Comme je l’ai déjà brièvement évoqué, j’ai autorisé la présence d’un bébé en classe afin de permettre à Tamara de pouvoir venir. Ce choix s’est justifié par l’observation de l’assiduité de la jeune maman et des motifs d’absence évoqués. En effet, il a fallu attendre la quatrième séance pour que je rencontre Tamara qui s’était jusqu’alors occupée de sa fille, alors que David avait toujours été présent. De plus, lors de différentes séances, Tamara me prévenait par mail pour me dire qu’elle n’avait pas trouvé de baby-sitter pour s’occuper du nourrisson. Il arrivait également que ce soit David qui vienne me prévenir entre les deux cours à ce sujet.
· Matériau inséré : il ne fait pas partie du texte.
/-- Radio port `n`. -/
def readRadio (s : State) (n off : Nat) : U32 := match off with
  | 0x008 => radioStatus s n
  | 0x00C => (radioOf s n).txStamp
  | o => if 0x010 ≤ o ∧ o ≤ 0x048 then wordAt (radioCounters s n) 0x010 o
    else if 0x080 ≤ o ∧ o ≤ 0x0BC then u32 (bandUsed s n ((o - 0x080) / 4)) else 0

/-- Ethernet and PTP; TSQ_POP stands here without the effect of reading it. -/
def readEth (s : State) (off : Nat) : U32 := match off with
  | 0x008 => ptpStatus s
  | 0x00C => (tsqPop s).2
  | 0x010 => s.ptp.tsqStamp
  | 0x014 => s.ptp.tsqOverflow
  | 0x018 => s.ptp.discarded
  | 0x01C => s.ptp.forwarded
  | 0x020 => s.ptp.accepted
  | _ => 0

/-- The value a read by `r` of offset `off` of block `b` returns; `b` is the block's base divided by 65,536 (01 Table 1.12). -/
def regValue (r : Requester) (s : State) (b off : Nat) : U32 :=
  if off = 0 then fieldAt b 16 ||| 0x0100
  else if off = 4 then (outcomeOf s b).setWidth 32
  else match b with
    | 0x00 => readGlobal s off
    | 0x01 => readClocks s off
    | 0x02 => readPower s off
    | 0x03 => readFieldBook s off
    | 0x04 => readMbox r s 4 off
    | 0x05 => readMbox r s 5 off
    | 0x06 => readQueues r s off
    | 0x07 => readDma s off
    | 0x08 => readBench s off
    | 0x09 => readVault s off
    | 0x0A => readUpdate s off
    | 0x0B => readTwin s off
    | 0x0C => readPanel s off
    | 0x0D => readArchive s off
    | 0x0E => readMem s off
    | 0x10 => readStatistics s off
    | 0x11 => readSteelyard s off
    | 0x40 => readEth s off
    | n => if 0x20 ≤ n ∧ n ≤ 0x25 then readPlc s (n - 0x20) off else if 0x30 ≤ n ∧ n ≤ 0x37 then readRadio s (n - 0x30) off else 0

end Sys2Proof.Machine
end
Si David a été très peu absent (3 absences), Tamara l’a été beaucoup plus souvent (6 absences). Je ne souhaitais donc pas qu’une fois de plus, Tamara ne puisse pas assister à un cours. Ces absences ont d’ailleurs eu des conséquences sur sa réussite au diplôme puisqu’elle n’a pas obtenu les notes suffisantes pour valider le DU PASS, alors que David l’a facilement validé.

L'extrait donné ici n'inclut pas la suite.